Elegance serves history written and read for pleasure. This book (at over 400 dense pages) seems too cumbersome (and too historiographically important) to be the subject of an elegant treatment. Publishers would know better than I, but I can’t imagine it attracting much of a mainstream crowd. Meanwhile, it’s also a frustrating read for those of us who just want to familiarize ourselves with the terrain and context of Dutch science. In spanning the presumed needs for two (or more) different audiences, Cook doesn’t address the needs of either particularly well, which is a shame, because the material is both detailed and useful.

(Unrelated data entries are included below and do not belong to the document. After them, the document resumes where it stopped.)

-- ==== Sys2Proof/Machine/Reload.lean ====
section
/-! DEFINITION. Reloading one domain: its header and table, its sections, and its end
(12_image_and_start.md R276 to R282; 11_modes.md R253, R259). -/

namespace Sys2Proof.Machine

/-- The sections that a reload of domain d rewrites, with their index in the table: those with OWNER d, and the program, data
and windows of every engine whose program has OWNER d (12 R276). -/
def reloadSecs (l : List Sec) (d : Nat) : List (Nat × Sec) :=
  ((List.range l.length).zip l).filter fun p =>
    (secDomain p.2.typ && p.2.owner == d) || (secEngine p.2.typ && progOwner l p.2.sub == some d)

/-- The index of the first section of a reload at or after an index; none at the end (12 R277). -/
def nextSec (q : List (Nat × Sec)) (i : Nat) : Option Nat := (q.find? fun p => decide (i ≤ p.1)).map (·.1)

/-- The loader goes on to the section at or after an index, or to the end of the reload. -/
def State.reloadNext (s : State) (q : List (Nat × Sec)) (i : Nat) : State :=
  match nextSec q i with
  | some k => s.modImg fun x => { x with idx := k, phase := .rldSection }
  | none => s.modImg fun x => { x with phase := .rldEnd }

/-- The device is in PRECHARGE or a running mode (11 R253). -/
def State.inRunning (s : State) : Bool := modeOpen s.sys.mode

/-- The reload of domain d ends: RLD clears, T is kept, a suspended flash operation resumes (12 R277, R278, R284). -/
def State.reloadOver (s : State) (d : Nat) : State :=
  ((s.setI R.IMG_STAT.RLD d false).set R.IMG_RTIME.V (s.now - s.img.rldT0)).modImg fun x =>
    { x with rld := none, phase := .idle, fSusp := false, touched := [], actNext := 0 }

/-- A check fails during the reload of domain d: DREJ, event 0x0205, OFF (12 R278, R284, R285). -/
def State.reloadFail (s : State) (d code sidx : Nat) : State :=
  let s1 := ((s.imgChk code sidx 1 s.img.copy).setI R.IMG_STAT.DREJ d true).raise 0x0205 2
    (le 1 d ++ le 1 code ++ le 1 sidx ++ le 1 s.img.copy)
  (s1.reloadOver d).enterDst d .off

/-- The loader reloads domain d and stands at a phase; without suspend it first waits for the flash (12 R277, R279). -/
def State.reloading (s : State) (d : Nat) (p : LdrPhase) : Bool :=
  s.coreRuns && s.img.rld == some d && s.img.phase == p && !(s.img.fBusy && !s.img.fSusp)

/-- Header and table of the copy are read again, the table in the mode that the header allows, and compared with the HCRC kept at
its acceptance (12 R266, R276, R277). -/
def State.reloadTable (s0 : State) (d : Nat) : State :=
  let c := s0.img.copy
  let h := s0.hdrAt c
  let s := s0.showMode h
  let kept := if c = 0 then s.img.hcrcA else s.img.hcrcB
  if h.hcrc = kept ∧ hdrCrc h (s.tableAt c) = kept then
    s.reloadNext (reloadSecs (secsOf (s.tableAt c)) d) 0
  else s.reloadFail d 6 0xFF

/-- RELOAD_START (12 R276, R277). -/
def execReloadStart (d : Fin 4) (s : State) : Host.Outcome State Fault Refusal :=
  .next (if s.reloading d .rldTable then (s.reloadTable d).settle else s)

/-- RELOAD_SECTION_DONE: the next section of the domain has been read, written and checked (12 R276 to R278). -/
def execReloadSectionDone (d : Fin 4) (s : State) : Host.Outcome State Fault Refusal :=
  .next (if s.reloading d .rldSection then
    let c := s.img.copy
    let l := secsOf (s.tableAt c)
    let i := s.img.idx
    match l[i]? with
    | none => s.modImg fun x => { x with phase := .rldEnd }
    | some x =>
      let r := s.readSec l x (s.copyRd c x.off x.len) true
      if r.code ≠ 0 then (r.st.reloadFail d r.code i).settle
      else (r.st.reloadNext (reloadSecs l d) (i + 1)).settle
  else s)

/-- The end of a reload: ACT, the comparison of R152, the engines with START, T, DSRC, event 0x0204; then PRECHARGE, or OFF after
a mismatch or outside PRECHARGE and the running modes (12 R277, R282; 11 R253). -/
def State.reloadDone (s : State) (d : Nat) : State :=
  let c := s.img.copy
  let l := secsOf (s.tableAt c)
  let s1 := if s.img.actNext < 0x1000 then s else s.setAct d (s.img.actNext - 0x1000)
  let s2 := (s1.safeCompare d).startEngines l fun o => o == d
  let s3 := (s2.setI R.IMG_STAT.DSRC d (c == 1)).reloadOver d
  let s4 := s3.raise 0x0204 0 (le 1 d ++ le 1 c ++ le 4 (s3.get R.IMG_RTIME.V))
  s4.enterDst d (if s4.bit (R.PWM_STAT.SAFEMIS d) ∨ !s4.inRunning then .off else .precharge)

/-- RELOAD_END (12 R277). -/
def execReloadEnd (d : Fin 4) (s : State) : Host.Outcome State Fault Refusal :=
  .next (if s.reloading d .rldEnd then (s.reloadDone d).settle else s)

end Sys2Proof.Machine
end

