-- ==== Sys2Proof/Machine/Dispatch.lean ====
section
/-! DEFINITION. One arm per command: a direct call of its meaning. -/

namespace Sys2Proof.Machine

def exec (i : Instr) (s : State) : Host.Outcome State Fault Refusal :=
  match i with
  | .vbatPowerOn => Sys2Proof.Machine.execVbatPowerOn s
  | .vbatPowerLoss => Sys2Proof.Machine.execVbatPowerLoss s
  | .wakeRequest src => Sys2Proof.Machine.execWakeRequest src s
  | .wakeRequestEnd => Sys2Proof.Machine.execWakeRequestEnd s
  | .coreResetRelease => Sys2Proof.Machine.execCoreResetRelease s
  | .pllALock => Sys2Proof.Machine.execPllALock s
  | .pllBCLock which => Sys2Proof.Machine.execPllBCLock which s
  | .resistorCheckDone up down => Sys2Proof.Machine.execResistorCheckDone up down s
  | .wakeTimeout => Sys2Proof.Machine.execWakeTimeout s
  | .referenceClockFault => Sys2Proof.Machine.execReferenceClockFault s
  | .pllCLockLoss => Sys2Proof.Machine.execPllCLockLoss s
  | .pllCRetry locked => Sys2Proof.Machine.execPllCRetry locked s
  | .trimUpdate => Sys2Proof.Machine.execTrimUpdate s
  | .nresetAssert => Sys2Proof.Machine.execNresetAssert s
  | .nresetRelease => Sys2Proof.Machine.execNresetRelease s
  | .vauxGood => Sys2Proof.Machine.execVauxGood s
  | .writeInhibit vhold => Sys2Proof.Machine.execWriteInhibit vhold s
  | .powerFailDetect vhold fit => Sys2Proof.Machine.execPowerFailDetect vhold fit s
  | .supplyFault mask vhold => Sys2Proof.Machine.execSupplyFault mask vhold s
  | .railRecovery rail => Sys2Proof.Machine.execRailRecovery rail s
  | .sleepDelayExpire => Sys2Proof.Machine.execSleepDelayExpire s
  | .sleep => Sys2Proof.Machine.execSleep s
  | .keep on => Sys2Proof.Machine.execKeep on s
  | .holdTestStart => Sys2Proof.Machine.execHoldTestStart s
  | .holdTestEnd code => Sys2Proof.Machine.execHoldTestEnd code s
  | .holdTestTimeout => Sys2Proof.Machine.execHoldTestTimeout s
  | .derateExit => Sys2Proof.Machine.execDerateExit s
  | .ensembleWaitTimeout => Sys2Proof.Machine.execEnsembleWaitTimeout s
  | .driverEnable d => Sys2Proof.Machine.execDriverEnable d s
  | .driverWake d => Sys2Proof.Machine.execDriverWake d s
  | .prechargeTimeout d => Sys2Proof.Machine.execPrechargeTimeout d s
  | .muteRampEnd d => Sys2Proof.Machine.execMuteRampEnd d s
  | .nmuteChange low => Sys2Proof.Machine.execNmuteChange low s
  | .faultedDwellEnd d => Sys2Proof.Machine.execFaultedDwellEnd d s
  | .repairCountClear d => Sys2Proof.Machine.execRepairCountClear d s
  | .offRelease d => Sys2Proof.Machine.execOffRelease d s
  | .sysReqHold on => Sys2Proof.Machine.execSysReqHold on s
  | .sysReqFixed on => Sys2Proof.Machine.execSysReqFixed on s
  | .sysReqDerate on => Sys2Proof.Machine.execSysReqDerate on s
  | .sysReqEmute on => Sys2Proof.Machine.execSysReqEmute on s
  | .sysReqMute mask => Sys2Proof.Machine.execSysReqMute mask s
  | .sysReqFlt flt repair => Sys2Proof.Machine.execSysReqFlt flt repair s
  | .reloadStart d => Sys2Proof.Machine.execReloadStart d s
  | .reloadSectionDone d => Sys2Proof.Machine.execReloadSectionDone d s
  | .reloadEnd d => Sys2Proof.Machine.execReloadEnd d s
  | .imgReloadRequest word => Sys2Proof.Machine.execImgReloadRequest word s
  | .flashDiscovery p => Sys2Proof.Machine.execFlashDiscovery p s
  | .headerReadDone => Sys2Proof.Machine.execHeaderReadDone s
  | .tableReadDone => Sys2Proof.Machine.execTableReadDone s
  | .sectionReadDone => Sys2Proof.Machine.execSectionReadDone s
  | .copyClearDone => Sys2Proof.Machine.execCopyClearDone s
  | .loadComplete => Sys2Proof.Machine.execLoadComplete s
  | .autoSelftestStep obs => Sys2Proof.Machine.execAutoSelftestStep obs s
  | .autoSelftestDone => Sys2Proof.Machine.execAutoSelftestDone s
  | .monTestWrite word => Sys2Proof.Machine.execMonTestWrite word s
  | .testModeEffect => Sys2Proof.Machine.execTestModeEffect s
  | .filteredLevelChange m levels sampled => Sys2Proof.Machine.execFilteredLevelChange m levels sampled s
  | .nfltLevelChange n0 samples => Sys2Proof.Machine.execNfltLevelChange n0 samples s
  | .latchClear reg word => Sys2Proof.Machine.execLatchClear reg word s
  | .assertAfterDeadtime d g => Sys2Proof.Machine.execAssertAfterDeadtime d g s
  | .slotOwnerFix => Sys2Proof.Machine.execSlotOwnerFix s
  | .conversionResult slot decisions overload => Sys2Proof.Machine.execConversionResult slot decisions overload s
  | .startCalibrationDone cal => Sys2Proof.Machine.execStartCalibrationDone cal s
  | .swapRequest => Sys2Proof.Machine.execSwapRequest s
  | .now => Sys2Proof.Machine.execNow s
  | .swapTakesEffect => Sys2Proof.Machine.execSwapTakesEffect s
  | .sliceCalibrationDone cal => Sys2Proof.Machine.execSliceCalibrationDone cal s
  | .scanCycleStart => Sys2Proof.Machine.execScanCycleStart s
  | .adcInj code => Sys2Proof.Machine.execAdcInj code s
  | .adcQdataRead latch => Sys2Proof.Machine.execAdcQdataRead latch s
  | .referenceSelect src => Sys2Proof.Machine.execReferenceSelect src s
  | .referenceSettled => Sys2Proof.Machine.execReferenceSettled s
  | .adcCorrsCommit code word => Sys2Proof.Machine.execAdcCorrsCommit code word s
  | .sampleInstant d j => Sys2Proof.Machine.execSampleInstant d j s
  | .loopUpdate d j => Sys2Proof.Machine.execLoopUpdate d j s
  | .missDecision d j => Sys2Proof.Machine.execMissDecision d j s
  | .backgroundJob d => Sys2Proof.Machine.execBackgroundJob d s
  | .backgroundJobDone d => Sys2Proof.Machine.execBackgroundJobDone d s
  | .feedInstant d => Sys2Proof.Machine.execFeedInstant d s
  | .lfcRefWrite d k word => Sys2Proof.Machine.execLfcRefWrite d k word s
  | .singleSwap d mask => Sys2Proof.Machine.execSingleSwap d mask s
  | .groupSwap d mask => Sys2Proof.Machine.execGroupSwap d mask s
  | .lfcCmWrite d word => Sys2Proof.Machine.execLfcCmWrite d word s
  | .lfcCsWrite d word => Sys2Proof.Machine.execLfcCsWrite d word s
  | .lfcCsRead d => Sys2Proof.Machine.execLfcCsRead d s
  | .lfcScrub d j space entry found => Sys2Proof.Machine.execLfcScrub d j space entry found s
  | .impedanceStart d word => Sys2Proof.Machine.execImpedanceStart d word s
  | .ldenWrite d word => Sys2Proof.Machine.execLdenWrite d word s
  | .profileUpdate d => Sys2Proof.Machine.execProfileUpdate d s
  | .prfTgtWrite d word => Sys2Proof.Machine.execPrfTgtWrite d word s
  | .prfLimitWrite d which word => Sys2Proof.Machine.execPrfLimitWrite d which word s
  | .phaseEvaluation d => Sys2Proof.Machine.execPhaseEvaluation d s
  | .edgeUpdate c => Sys2Proof.Machine.execEdgeUpdate c s
  | .missedEdgeArm d j => Sys2Proof.Machine.execMissedEdgeArm d j s
  | .gateEdge d g => Sys2Proof.Machine.execGateEdge d g s
  | .halfCycleStart d p => Sys2Proof.Machine.execHalfCycleStart d p s
  | .tbNowLoRead master => Sys2Proof.Machine.execTbNowLoRead master s
  | .weftSofSend => Sys2Proof.Machine.execWeftSofSend s
  | .weftFrameArrive f err16 => Sys2Proof.Machine.execWeftFrameArrive f err16 s
  | .weftFrameReturn f rtt16 => Sys2Proof.Machine.execWeftFrameReturn f rtt16 s
  | .weftFrameMissing => Sys2Proof.Machine.execWeftFrameMissing s
  | .ethernetFrameRejected why => Sys2Proof.Machine.execEthernetFrameRejected why s
  | .gptpSync hdr tbAt time rate => Sys2Proof.Machine.execGptpSync hdr tbAt time rate s
  | .gptpAnnounce a => Sys2Proof.Machine.execGptpAnnounce a s
  | .pdelayReqSend => Sys2Proof.Machine.execPdelayReqSend s
  | .pdelayReqReceived => Sys2Proof.Machine.execPdelayReqReceived s
  | .pdelayRespReceived eth found => Sys2Proof.Machine.execPdelayRespReceived eth found s
  | .syncTimeout => Sys2Proof.Machine.execSyncTimeout s
  | .holdoverEnd => Sys2Proof.Machine.execHoldoverEnd s
  | .avtpPacket p => Sys2Proof.Machine.execAvtpPacket p s
  | .frameRelease n => Sys2Proof.Machine.execFrameRelease n s
  | .zeroFill n => Sys2Proof.Machine.execZeroFill n s
  | .streamLoss n => Sys2Proof.Machine.execStreamLoss n s
  | .streamEnable n word => Sys2Proof.Machine.execStreamEnable n word s
  | .tdmFrame port line0 line1 clock => Sys2Proof.Machine.execTdmFrame port line0 line1 clock s
  | .tdmLoss port => Sys2Proof.Machine.execTdmLoss port s
  | .tdmbMasterFrame => Sys2Proof.Machine.execTdmbMasterFrame s
  | .controlFrameReceived a => Sys2Proof.Machine.execControlFrameReceived a s
  | .controlFrameTimeout n0 => Sys2Proof.Machine.execControlFrameTimeout n0 s
  | .busOff tec recv => Sys2Proof.Machine.execBusOff tec recv s
  | .errorPassive tec recv => Sys2Proof.Machine.execErrorPassive tec recv s
  | .busOffRecovery => Sys2Proof.Machine.execBusOffRecovery s
  | .transportTimeout which => Sys2Proof.Machine.execTransportTimeout which s
  | .responsePending sid => Sys2Proof.Machine.execResponsePending sid s
  | .s3Expire => Sys2Proof.Machine.execS3Expire s
  | .defaultSession q => Sys2Proof.Machine.execDefaultSession q s
  | .programmingSession q => Sys2Proof.Machine.execProgrammingSession q s
  | .extendedSession q => Sys2Proof.Machine.execExtendedSession q s
  | .ecuReset q => Sys2Proof.Machine.execEcuReset q s
  | .ecuResetDelay => Sys2Proof.Machine.execEcuResetDelay s
  | .clearDiagnosticInformation q group => Sys2Proof.Machine.execClearDiagnosticInformation q group s
  | .reportNumberOfDtc q mask => Sys2Proof.Machine.execReportNumberOfDtc q mask s
  | .reportDtcByStatusMask q mask => Sys2Proof.Machine.execReportDtcByStatusMask q mask s
  | .reportDtcExtDataRecord q dtc record => Sys2Proof.Machine.execReportDtcExtDataRecord q dtc record s
  | .readDataByIdentifier q dids => Sys2Proof.Machine.execReadDataByIdentifier q dids s
  | .readMemoryByAddress q fmt addr size => Sys2Proof.Machine.execReadMemoryByAddress q fmt addr size s
  | .requestSeed q => Sys2Proof.Machine.execRequestSeed q s
  | .sendKey q key => Sys2Proof.Machine.execSendKey q key s
  | .lockoutEnd => Sys2Proof.Machine.execLockoutEnd s
  | .writeDataByIdentifier q did data => Sys2Proof.Machine.execWriteDataByIdentifier q did data s
  | .impedanceMeasureRoutine q c zinc zamp zcnt => Sys2Proof.Machine.execImpedanceMeasureRoutine q c zinc zamp zcnt s
  | .testToneRoutine q c zinc zamp ms => Sys2Proof.Machine.execTestToneRoutine q c zinc zamp ms s
  | .domainReloadRoutine q option => Sys2Proof.Machine.execDomainReloadRoutine q option s
  | .recorderClearRoutine q => Sys2Proof.Machine.execRecorderClearRoutine q s
  | .requestResults q rid c => Sys2Proof.Machine.execRequestResults q rid c s
  | .stopRoutine q rid => Sys2Proof.Machine.execStopRoutine q rid s
  | .requestDownload q dfi fmt addr size => Sys2Proof.Machine.execRequestDownload q dfi fmt addr size s
  | .transferData q counter data => Sys2Proof.Machine.execTransferData q counter data s
  | .requestTransferExit q => Sys2Proof.Machine.execRequestTransferExit q s
  | .writeMemoryByAddress q fmt addr size data => Sys2Proof.Machine.execWriteMemoryByAddress q fmt addr size data s
  | .testerPresent q => Sys2Proof.Machine.execTesterPresent q s
  | .dtcSettingOn q => Sys2Proof.Machine.execDtcSettingOn q s
  | .dtcSettingOff q => Sys2Proof.Machine.execDtcSettingOff q s
  | .drpKick word => Sys2Proof.Machine.execDrpKick word s
  | .dripExpire => Sys2Proof.Machine.execDripExpire s
  | .dripClockStop which => Sys2Proof.Machine.execDripClockStop which s
  | .holdDripCycle => Sys2Proof.Machine.execHoldDripCycle s
  | .tokenRefill code => Sys2Proof.Machine.execTokenRefill code s
  | .flowstoneCommit media => Sys2Proof.Machine.execFlowstoneCommit media s
  | .flowstoneScanDone => Sys2Proof.Machine.execFlowstoneScanDone s
  | .flsClear tester => Sys2Proof.Machine.execFlsClear tester s
  | .clearTakesEffect => Sys2Proof.Machine.execClearTakesEffect s
  | .flsCursorWrite word => Sys2Proof.Machine.execFlsCursorWrite word s
  | .flsCopyDone => Sys2Proof.Machine.execFlsCopyDone s
  | .flsData7Read => Sys2Proof.Machine.execFlsData7Read s
  | .thermalEvaluation => Sys2Proof.Machine.execThermalEvaluation s
  | .lastHeatRecord => Sys2Proof.Machine.execLastHeatRecord s
  | .engRunSet e => Sys2Proof.Machine.execEngRunSet e s
  | .engRunClear e => Sys2Proof.Machine.execEngRunClear e s
  | .rstrt e x => Sys2Proof.Machine.execRstrt e x s
  | .policyRestart e x => Sys2Proof.Machine.execPolicyRestart e x s
  | .tbActivation e x => Sys2Proof.Machine.execTbActivation e x s
  | .contextSwitch w => Sys2Proof.Machine.execContextSwitch w s
  | .registerReadReturn e x => Sys2Proof.Machine.execRegisterReadReturn e x s
  | .waittResume e x => Sys2Proof.Machine.execWaittResume e x s
  | .dmaBurst mover => Sys2Proof.Machine.execDmaBurst mover s
  | .galleryScrub word found => Sys2Proof.Machine.execGalleryScrub word found s
  | .winMapWrite word => Sys2Proof.Machine.execWinMapWrite word s
  | .dmaChWrite n word => Sys2Proof.Machine.execDmaChWrite n word s
  | .dmaRst mask => Sys2Proof.Machine.execDmaRst mask s
  | .nop e => Sys2Proof.Machine.execNop e s
  | .jmp e => Sys2Proof.Machine.execJmp e s
  | .call e => Sys2Proof.Machine.execCall e s
  | .ret e => Sys2Proof.Machine.execRet e s
  | .loop e => Sys2Proof.Machine.execLoop e s
  | .skip e => Sys2Proof.Machine.execSkip e s
  | .wait e => Sys2Proof.Machine.execWait e s
  | .waitt e => Sys2Proof.Machine.execWaitt e s
  | .ldi e => Sys2Proof.Machine.execLdi e s
  | .mov e => Sys2Proof.Machine.execMov e s
  | .add e => Sys2Proof.Machine.execAdd e s
  | .sub e => Sys2Proof.Machine.execSub e s
  | .and e => Sys2Proof.Machine.execAnd e s
  | .or e => Sys2Proof.Machine.execOr e s
  | .xor e => Sys2Proof.Machine.execXor e s
  | .shf e => Sys2Proof.Machine.execShf e s
  | .cmp e => Sys2Proof.Machine.execCmp e s
  | .ld e => Sys2Proof.Machine.execLd e s
  | .st e => Sys2Proof.Machine.execSt e s
  | .lda e => Sys2Proof.Machine.execLda e s
  | .sta e => Sys2Proof.Machine.execSta e s
  | .mpy e => Sys2Proof.Machine.execMpy e s
  | .mac2 e => Sys2Proof.Machine.execMac2 e s
  | .rnd e => Sys2Proof.Machine.execRnd e s
  | .biq e => Sys2Proof.Machine.execBiq e s
  | .fir e => Sys2Proof.Machine.execFir e s
  | .dlw e => Sys2Proof.Machine.execDlw e s
  | .dlr e => Sys2Proof.Machine.execDlr e s
  | .gain e => Sys2Proof.Machine.execGain e s
  | .mix e => Sys2Proof.Machine.execMix e s
  | .lim e => Sys2Proof.Machine.execLim e s
  | .pka e => Sys2Proof.Machine.execPka e s
  | .intp e => Sys2Proof.Machine.execIntp e s
  | .cpy e => Sys2Proof.Machine.execCpy e s
  | .clr e => Sys2Proof.Machine.execClr e s
  | .sqa e => Sys2Proof.Machine.execSqa e s
  | .dmai e => Sys2Proof.Machine.execDmai e s
  | .dmaw e => Sys2Proof.Machine.execDmaw e s
  | .chk e => Sys2Proof.Machine.execChk e s
  | .evt e => Sys2Proof.Machine.execEvt e s
  | .sig e => Sys2Proof.Machine.execSig e s
  | .flg e => Sys2Proof.Machine.execFlg e s
  | .tbr e => Sys2Proof.Machine.execTbr e s
  | .illegalOpcode e => Sys2Proof.Machine.execIllegalOpcode e s
  | .registerWrite accesses => Sys2Proof.Machine.execRegisterWrite accesses s
  | .phyLink up => Sys2Proof.Machine.execPhyLink up s
  | .errorActive tec recv => Sys2Proof.Machine.execErrorActive tec recv s
  | .firstFrame p => Sys2Proof.Machine.execFirstFrame p s
  | .flowControlFrame bs stmin => Sys2Proof.Machine.execFlowControlFrame bs stmin s
  | .serviceNotSupported q sid => Sys2Proof.Machine.execServiceNotSupported q sid s
  | .flashProgramEraseDone => Sys2Proof.Machine.execFlashProgramEraseDone s
  | .holdIslandLost => Sys2Proof.Machine.execHoldIslandLost s

end Sys2Proof.Machine
end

The book’s elegance thus mainly seems to be serving to transmit a fairly simple message to an audience that should by all rights already be familiar with and totally accepting of it. I want to emphasize that I pin none of this on Cook: his book is extraordinarily well-researched, and shows a keen appreciation of the fact that pleasure-seeking history of science audiences are accepting of general, familiar-sounding arguments and don’t mind seeing them illustrated again and again in new contexts. We know that the names and dates will not be on the test.
PS. Cook applied the “page 69 test” to his book back in May ‘07. Fun feature. Cook sounds like a good guy, so hopefully I won’t get into too much trouble for rolling up the director of the Wellcome Trust Centre for History of Medicine in my more general concern about the academic disadvantages of elegant history!